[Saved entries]
----
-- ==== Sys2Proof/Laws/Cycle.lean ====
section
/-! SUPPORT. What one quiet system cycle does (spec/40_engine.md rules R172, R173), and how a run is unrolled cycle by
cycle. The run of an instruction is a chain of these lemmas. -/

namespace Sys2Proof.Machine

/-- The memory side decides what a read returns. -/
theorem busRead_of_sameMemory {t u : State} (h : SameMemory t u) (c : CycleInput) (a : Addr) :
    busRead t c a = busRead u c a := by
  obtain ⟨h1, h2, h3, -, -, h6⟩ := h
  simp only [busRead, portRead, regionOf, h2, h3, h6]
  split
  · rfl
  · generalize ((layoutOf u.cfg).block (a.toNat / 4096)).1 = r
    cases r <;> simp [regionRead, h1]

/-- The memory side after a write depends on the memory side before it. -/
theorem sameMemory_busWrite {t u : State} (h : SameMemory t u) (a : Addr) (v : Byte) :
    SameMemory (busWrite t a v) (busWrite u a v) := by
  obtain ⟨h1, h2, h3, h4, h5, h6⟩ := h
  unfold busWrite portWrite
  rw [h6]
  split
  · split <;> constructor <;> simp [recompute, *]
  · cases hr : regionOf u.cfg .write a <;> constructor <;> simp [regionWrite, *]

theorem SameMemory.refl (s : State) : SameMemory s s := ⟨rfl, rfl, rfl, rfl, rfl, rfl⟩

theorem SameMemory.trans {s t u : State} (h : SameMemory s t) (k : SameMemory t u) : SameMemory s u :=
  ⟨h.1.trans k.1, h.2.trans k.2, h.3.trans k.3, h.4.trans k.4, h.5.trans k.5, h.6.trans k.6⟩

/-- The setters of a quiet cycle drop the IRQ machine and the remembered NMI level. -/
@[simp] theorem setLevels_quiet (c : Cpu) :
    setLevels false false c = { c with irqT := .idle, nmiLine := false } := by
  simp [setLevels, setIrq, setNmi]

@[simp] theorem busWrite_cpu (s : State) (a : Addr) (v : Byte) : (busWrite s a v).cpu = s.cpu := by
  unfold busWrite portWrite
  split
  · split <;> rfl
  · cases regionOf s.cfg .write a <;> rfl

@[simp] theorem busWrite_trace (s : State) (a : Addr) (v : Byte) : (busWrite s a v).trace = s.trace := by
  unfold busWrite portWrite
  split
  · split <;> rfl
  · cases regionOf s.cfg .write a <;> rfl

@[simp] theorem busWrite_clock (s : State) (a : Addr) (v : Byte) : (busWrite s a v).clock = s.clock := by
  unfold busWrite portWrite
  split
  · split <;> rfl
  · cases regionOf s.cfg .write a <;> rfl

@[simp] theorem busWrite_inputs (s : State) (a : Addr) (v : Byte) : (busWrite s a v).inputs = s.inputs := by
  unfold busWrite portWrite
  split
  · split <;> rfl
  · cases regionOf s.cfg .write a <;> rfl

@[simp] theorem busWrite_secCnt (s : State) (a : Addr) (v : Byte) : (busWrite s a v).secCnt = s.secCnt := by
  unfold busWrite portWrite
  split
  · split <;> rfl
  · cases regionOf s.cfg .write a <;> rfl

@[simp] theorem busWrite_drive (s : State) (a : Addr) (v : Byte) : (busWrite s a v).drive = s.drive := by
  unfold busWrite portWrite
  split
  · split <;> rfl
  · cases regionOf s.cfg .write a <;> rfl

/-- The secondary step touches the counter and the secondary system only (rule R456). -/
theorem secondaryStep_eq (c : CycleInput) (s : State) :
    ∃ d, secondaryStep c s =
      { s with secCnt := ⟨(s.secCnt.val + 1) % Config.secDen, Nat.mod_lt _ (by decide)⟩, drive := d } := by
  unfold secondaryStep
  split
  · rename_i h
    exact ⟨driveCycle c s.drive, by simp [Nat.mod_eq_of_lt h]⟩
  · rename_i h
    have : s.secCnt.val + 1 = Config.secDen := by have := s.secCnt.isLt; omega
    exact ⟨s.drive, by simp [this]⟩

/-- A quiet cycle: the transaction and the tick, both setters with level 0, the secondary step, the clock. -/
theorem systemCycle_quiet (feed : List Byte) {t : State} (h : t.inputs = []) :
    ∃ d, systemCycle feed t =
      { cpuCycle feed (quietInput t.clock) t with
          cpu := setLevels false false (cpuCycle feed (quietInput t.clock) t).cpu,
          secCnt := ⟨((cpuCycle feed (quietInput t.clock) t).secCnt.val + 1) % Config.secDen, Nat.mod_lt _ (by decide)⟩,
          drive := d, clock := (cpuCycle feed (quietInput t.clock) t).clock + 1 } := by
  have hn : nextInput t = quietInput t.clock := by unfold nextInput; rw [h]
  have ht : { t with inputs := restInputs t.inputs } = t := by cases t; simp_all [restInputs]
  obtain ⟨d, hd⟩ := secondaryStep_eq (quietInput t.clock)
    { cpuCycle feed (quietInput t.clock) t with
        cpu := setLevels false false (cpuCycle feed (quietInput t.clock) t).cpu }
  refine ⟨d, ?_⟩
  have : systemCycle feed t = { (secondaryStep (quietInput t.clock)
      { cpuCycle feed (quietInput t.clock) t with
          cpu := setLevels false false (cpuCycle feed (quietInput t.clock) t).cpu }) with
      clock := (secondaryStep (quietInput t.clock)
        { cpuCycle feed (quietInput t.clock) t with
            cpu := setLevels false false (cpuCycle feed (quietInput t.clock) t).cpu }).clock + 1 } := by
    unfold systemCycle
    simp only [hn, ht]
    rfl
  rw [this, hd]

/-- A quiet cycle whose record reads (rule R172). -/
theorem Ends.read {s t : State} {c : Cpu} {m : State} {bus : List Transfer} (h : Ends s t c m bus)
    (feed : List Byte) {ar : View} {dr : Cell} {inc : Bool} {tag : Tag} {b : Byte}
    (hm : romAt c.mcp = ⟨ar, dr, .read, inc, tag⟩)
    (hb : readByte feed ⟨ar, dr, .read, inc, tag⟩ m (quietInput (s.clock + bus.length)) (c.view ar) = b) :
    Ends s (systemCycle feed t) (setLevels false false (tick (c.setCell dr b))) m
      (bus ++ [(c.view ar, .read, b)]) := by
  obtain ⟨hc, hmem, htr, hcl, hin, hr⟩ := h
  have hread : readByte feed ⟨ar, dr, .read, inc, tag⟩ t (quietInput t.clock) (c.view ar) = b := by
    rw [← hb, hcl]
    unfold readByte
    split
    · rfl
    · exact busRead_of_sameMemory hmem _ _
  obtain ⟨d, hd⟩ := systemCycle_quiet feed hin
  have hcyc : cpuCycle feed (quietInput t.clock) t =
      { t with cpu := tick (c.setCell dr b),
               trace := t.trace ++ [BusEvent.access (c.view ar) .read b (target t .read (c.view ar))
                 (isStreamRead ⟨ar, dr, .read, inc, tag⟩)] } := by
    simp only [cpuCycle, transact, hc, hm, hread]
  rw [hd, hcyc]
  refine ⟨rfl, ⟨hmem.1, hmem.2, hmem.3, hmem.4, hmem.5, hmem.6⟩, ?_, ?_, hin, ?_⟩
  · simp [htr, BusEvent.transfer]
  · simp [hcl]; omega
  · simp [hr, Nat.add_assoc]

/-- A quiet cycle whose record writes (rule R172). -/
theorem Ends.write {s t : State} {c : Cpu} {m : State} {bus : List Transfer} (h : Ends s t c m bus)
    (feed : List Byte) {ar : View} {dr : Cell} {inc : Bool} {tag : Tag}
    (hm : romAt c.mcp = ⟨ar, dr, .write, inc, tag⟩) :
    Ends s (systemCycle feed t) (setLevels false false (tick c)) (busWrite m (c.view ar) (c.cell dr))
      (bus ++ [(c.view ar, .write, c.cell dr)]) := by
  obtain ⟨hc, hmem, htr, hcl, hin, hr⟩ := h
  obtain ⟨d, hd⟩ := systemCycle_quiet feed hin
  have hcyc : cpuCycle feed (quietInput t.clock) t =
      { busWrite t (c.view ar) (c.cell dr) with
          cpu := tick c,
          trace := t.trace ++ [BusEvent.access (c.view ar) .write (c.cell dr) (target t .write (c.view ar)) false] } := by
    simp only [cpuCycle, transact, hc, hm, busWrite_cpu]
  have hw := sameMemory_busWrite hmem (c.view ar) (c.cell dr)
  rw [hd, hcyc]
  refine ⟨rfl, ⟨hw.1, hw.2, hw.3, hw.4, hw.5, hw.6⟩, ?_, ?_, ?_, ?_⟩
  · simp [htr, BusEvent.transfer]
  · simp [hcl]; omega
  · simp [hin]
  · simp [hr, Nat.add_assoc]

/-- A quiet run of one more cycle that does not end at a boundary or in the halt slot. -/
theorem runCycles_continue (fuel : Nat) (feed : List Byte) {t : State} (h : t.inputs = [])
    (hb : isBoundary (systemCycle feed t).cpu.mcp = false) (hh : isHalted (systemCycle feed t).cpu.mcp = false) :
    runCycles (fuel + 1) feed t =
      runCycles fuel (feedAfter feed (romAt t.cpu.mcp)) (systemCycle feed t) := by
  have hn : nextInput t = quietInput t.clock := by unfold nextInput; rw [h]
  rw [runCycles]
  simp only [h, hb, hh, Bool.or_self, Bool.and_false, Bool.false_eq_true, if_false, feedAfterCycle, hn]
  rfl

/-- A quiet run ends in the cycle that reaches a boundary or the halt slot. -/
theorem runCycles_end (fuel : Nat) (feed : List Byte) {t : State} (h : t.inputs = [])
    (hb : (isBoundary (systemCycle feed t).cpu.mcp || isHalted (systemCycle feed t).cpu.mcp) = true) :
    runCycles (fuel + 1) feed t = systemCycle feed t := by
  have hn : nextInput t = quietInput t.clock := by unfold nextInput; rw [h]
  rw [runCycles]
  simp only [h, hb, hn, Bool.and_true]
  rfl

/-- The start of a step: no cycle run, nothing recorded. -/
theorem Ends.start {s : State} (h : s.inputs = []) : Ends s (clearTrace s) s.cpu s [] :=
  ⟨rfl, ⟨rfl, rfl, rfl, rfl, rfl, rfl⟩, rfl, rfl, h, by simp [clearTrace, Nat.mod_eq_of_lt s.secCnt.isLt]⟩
----
→ Directions for this task
When a line of the records includes "BusEvent", that line belongs in the answer.

→ Answer box
               trace := t.trace ++ [BusEvent.access (c.view ar) .read b (target t .read (c.view ar))
  · simp [htr, BusEvent.transfer]
          trace := t.trace ++ [BusEvent.access (c.view ar) .write (c.cell dr) (target t .write (c.view ar)) false] } := by
  · simp [htr, BusEvent.transfer]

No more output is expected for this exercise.